Hi everyone!
<br>
I'm Aditya, this notebook will present analysis related data from <url>https://www.kaggle.com/datasets/mfaisalqureshi/spam-email</url>. For detail explanation, see <url>https://medium.com/@adityaadamf</url>.
<br>
Thank you!

---

# Install and import library

In [None]:
!pip install -q polars pyarrow plotly kaleido imbalanced-learn

In [None]:
import polars as pl
import pandas as pd
import numpy as np
import re, random, os, warnings
warnings.filterwarnings('ignore')
import plotly.express as px
import plotly.io as pio
import plotly.graph_objects as go
from plotly.subplots import make_subplots
from sklearn.preprocessing import LabelEncoder
from imblearn.over_sampling import SMOTE
from collections import Counter
from sklearn.model_selection import train_test_split
from sklearn.metrics import classification_report
import tensorflow as tf
random.seed(0)

In [None]:
pl.Config(fmt_str_lengths=1500)

# Dataset

In [None]:
df = pl.read_csv('/kaggle/input/spam-email/spam.csv')

In [None]:
print('dataset has {} rows and {} columns'.format(df.shape[0], df.shape[1]))

In [None]:
df.head()

# Visualization

Display visualization number of data from each spam label

In [None]:
viz_spam_label = df.group_by('Category').count()
px.pie(viz_spam_label, title='(1) Proportion of Spam Label',
       values='count', names='Category').show(renderer='svg')

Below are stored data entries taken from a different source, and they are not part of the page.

theorem mem_putList {c : UnitCtx} {wide : Bool} {d : Reg} {v : Nat → Nat → Addr} {e : Nat × Word} :
    e ∈ putList c wide d v ↔ ∃ p l r x, c.putsIn c.acts wide d v p l r = some x ∧
      e = (regKey p (physIndex (c.gang.fibre l).wbase r) l, x) := by
  have hd : d.toNat ≠ 0 ↔ d ≠ 0 := by
    constructor
    · intro h e; exact h (by rw [e]; rfl)
    · intro h e; exact h (BitVec.eq_of_toNat_eq e)
  simp only [putList, List.mem_flatMap, List.mem_range, mem_wrN]
  constructor
  · rintro ⟨l, hl, p, hp, h0, h | ⟨hw, h⟩⟩
    · refine ⟨p, l, d.toNat, _, ?_, h⟩
      unfold UnitCtx.putsIn
      rw [if_pos ⟨mem_lanesOf.mp hl, by omega, hd.mp h0⟩, if_pos rfl]
    · refine ⟨p, l, d.toNat + 1, _, ?_, h⟩
      unfold UnitCtx.putsIn
      rw [if_pos ⟨mem_lanesOf.mp hl, by omega, hd.mp h0⟩, if_neg (by omega), if_pos ⟨hw, rfl⟩]
  · rintro ⟨p, l, r, x, h, e⟩
    unfold UnitCtx.putsIn at h
    split at h
    · next hc =>
      refine ⟨l, mem_lanesOf.mpr hc.1, p, by omega, hd.mpr hc.2.2, ?_⟩
      split at h
      · next hr => cases h; rw [hr] at e; exact .inl e
      · split at h
        · next hr => cases h; rw [hr.2] at e; exact .inr ⟨hr.1, e⟩
        · cases h
    · cases h

/-- Writing a register or pair whose registers lie in the allocation. -/
theorem regsWritten_puts {c : UnitCtx} {wide : Bool} {d : Reg} (v : Nat → Nat → Addr)
    (hr : ∀ l ∈ c.lanes, ∀ r ∈ regsOf wide d, inAllocation c.w (c.gang.fibre l).wbase r = true) :
    RegsWritten c (c.putsIn c.acts wide d v) c.gang (c.gang.putRegs (putList c wide d v)) := by
  have hin : ∀ p l r x, c.putsIn c.acts wide d v p l r = some x → l < 64 ∧ r ≠ 0 ∧
      inAllocation c.w (c.gang.fibre l).wbase r = true := by
    intro p l r x h
    unfold UnitCtx.putsIn at h
    split at h
    · next hc =>
      have hl := mem_lanesOf.mpr hc.1
      refine ⟨lanesOf_lt hl, ?_, hr l hl r ?_⟩
      · split at h
        · next e =>
          rw [e]
          intro e0
          exact hc.2.2 (BitVec.eq_of_toNat_eq e0)
        · split at h
          · omega
          · cases h
      · unfold regsOf
        split at h
        · next e => split <;> simp [e]
        · split at h
          · next e => rw [if_pos (by rw [e.1]; simpa using hc.2.2)]; simp [e.2]
          · cases h
    · cases h
  constructor
  · intro p l r hl hq
    unfold Gang.reg
    have hf : ((c.gang.putRegs (putList c wide d v)).fibre l) = c.gang.fibre l := rfl
    rw [hf]
    cases hv : c.putsIn c.acts wide d v p l r with
    | none =>
      split
      · rfl
      · refine Map.get_sets_other 0 _ _ _ ?_
        intro e he hk
        obtain ⟨p', l', r', x, hx, rfl⟩ := mem_putList.mp he
        obtain ⟨hl', h0, ha⟩ := hin p' l' r' x hx
        obtain ⟨rfl, hi, rfl⟩ := regKey_inj (physIndex_lt ha) (physIndex_lt hq) hl' hl hk
        rw [physIndex_inj hi] at hx
        rw [hv] at hx
        cases hx
    | some x =>
      rw [if_neg (hin p l r x hv).2.1]
      refine Map.get_sets_agree 0 _ _ _ _ ?_ ⟨_, mem_putList.mpr ⟨p, l, r, x, hv, rfl⟩, rfl⟩
      intro e he hk
      obtain ⟨p', l', r', x', hx, rfl⟩ := mem_putList.mp he
      obtain ⟨hl', h0, ha⟩ := hin p' l' r' x' hx
      obtain ⟨rfl, hi, rfl⟩ := regKey_inj (physIndex_lt ha) (physIndex_lt hq) hl' hl hk
      rw [physIndex_inj hi, hv] at hx
      cases hx
      rfl
  · intro key hk
    refine Map.get_sets_other 0 _ _ _ ?_
    intro e he hke
    obtain ⟨p, l, r, x, hx, rfl⟩ := mem_putList.mp he
    exact hk p l r x hx hke


/-! ## Units that act lane by lane -/

/-- What the acting lanes of a unit give. -/
def laneOuts (f : UnitCtx → Nat → LaneOut) (c : UnitCtx) : List (Nat × LaneOut) := c.lanes.map (fun l => (l, f c l))

/-- The flags that the lanes raise. -/
def allFlags (outs : List (Nat × LaneOut)) : Word := outs.foldl (fun a o => a ||| o.2.flags) 0
def allTflags (outs : List (Nat × LaneOut)) : Word := outs.foldl (fun a o => a ||| o.2.tflags) 0

/-- The predicates of a lane after a unit. -/
def lanePreds (f : UnitCtx → Nat → LaneOut) (c : UnitCtx) (l : Nat) : BitVec 16 :=
  if c.acts.getLsbD l then (f c l).preds.foldl (fun p w => setPred p w.1 w.2) (c.gang.fibre l).pred
  else (c.gang.fibre l).pred

theorem find_laneOuts (f : UnitCtx → Nat → LaneOut) (c : UnitCtx) (l : Nat) (h : c.acts.getLsbD l = true) :
    (laneOuts f c).find? (fun o => o.1 == l) = some (l, f c l) := by
  have hl : l ∈ c.lanes := mem_lanesOf.mpr h
  unfold laneOuts
  generalize c.lanes = ls at hl ⊢
  induction ls with
  | nil => cases hl
  | cons k ks ih =>
    rw [List.map_cons]
    by_cases e : k = l
    · subst e; simp
    · rw [List.find?_cons_of_neg (by simpa using e)]
      exact ih (by cases hl with | head => exact absurd rfl e | tail _ h => exact h)

theorem raiseFlags_crew (s : State) (core squad : Nat) (fl tfl : Word) {r : Crew} (hr : s.crewAt core = some r)
    (hs : squad < 4) :
    s.raiseFlags core squad fl tfl = { s with crews := (s.raiseFlags core squad fl tfl).crews } ∧
    (∀ k, k ≠ core → (s.raiseFlags core squad fl tfl).crews.find k = s.crews.find k) ∧
    ∃ q, (s.raiseFlags core squad fl tfl).crewAt core = some q ∧ q = { r with squads := q.squads } ∧
      (∀ i, i ≠ squad → q.squad i = r.squad i) ∧
      q.squad squad = { r.squad squad with flags := (r.squad squad).flags ||| fl, tflags := (r.squad squad).tflags ||| tfl } := by
  unfold State.raiseFlags
  split
  · next h => exact ⟨rfl, fun _ _ => rfl, r, hr, rfl, fun _ _ => rfl, by rw [h.1, h.2]; simp⟩
  · refine ⟨rfl, fun k hk => ?_, _, (crewAt_modCrew ..).trans ((if_pos rfl).trans (by rw [hr]; rfl)), rfl, fun i hi => ?_, ?_⟩
    · exact (crewAt_modCrew s core k _).trans (if_neg hk)
    · exact (squad_setSquad r squad i _ hs).trans (if_neg hi)
    · exact (squad_setSquad r squad squad _ hs).trans (if_pos rfl)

See, the result of spam label visualization above. `76.1%` (4360) not spam and `23.9%` (1368) spam, the result indicate imbalance data.

# Preprocessing
Step in this processing, I will:
1. Remove symbol `(such as !@#$%&*...etc)`
<br><br>
<i>for this notebook, I don't use spelling correction and stemming, because for time efficiency</i>

In [None]:
def preprocess(texts):
    # remove symbol
    texts = re.sub(r'[\W_]+',' ',texts)
    return texts

In [None]:
df = df.with_columns(pl.col('Message').map_elements(lambda x: preprocess(x)))

In [None]:
df.head()

# Transformation
In transformation step, I will create vocab and train from existing text data using tensorflow `TextVectorization` and output_mode is `tf_idf`. Then save the transformation model in format `tf`

In [None]:
def transformers(X: list, is_train: bool=True, 
                 paths: dict={'model':'model/transformation', 
                              'vocab':'model/numpy'}, 
                 output: str='tf_idf', save_format: str='tf'):
    if is_train:
        # Create vocabulary data
        vocab_data = tf.data.Dataset.from_tensor_slices( 
            list( np.sort( np.unique(' '.join(X).split()) ) ) 
        )

        # TextVectorization
        tfidf_layer = tf.keras.layers.TextVectorization(
            standardize = 'lower_and_strip_punctuation',
            split = 'whitespace',
            max_tokens = len(vocab_data),
            output_mode = output
        )
        tfidf_layer.adapt(vocab_data.batch(64))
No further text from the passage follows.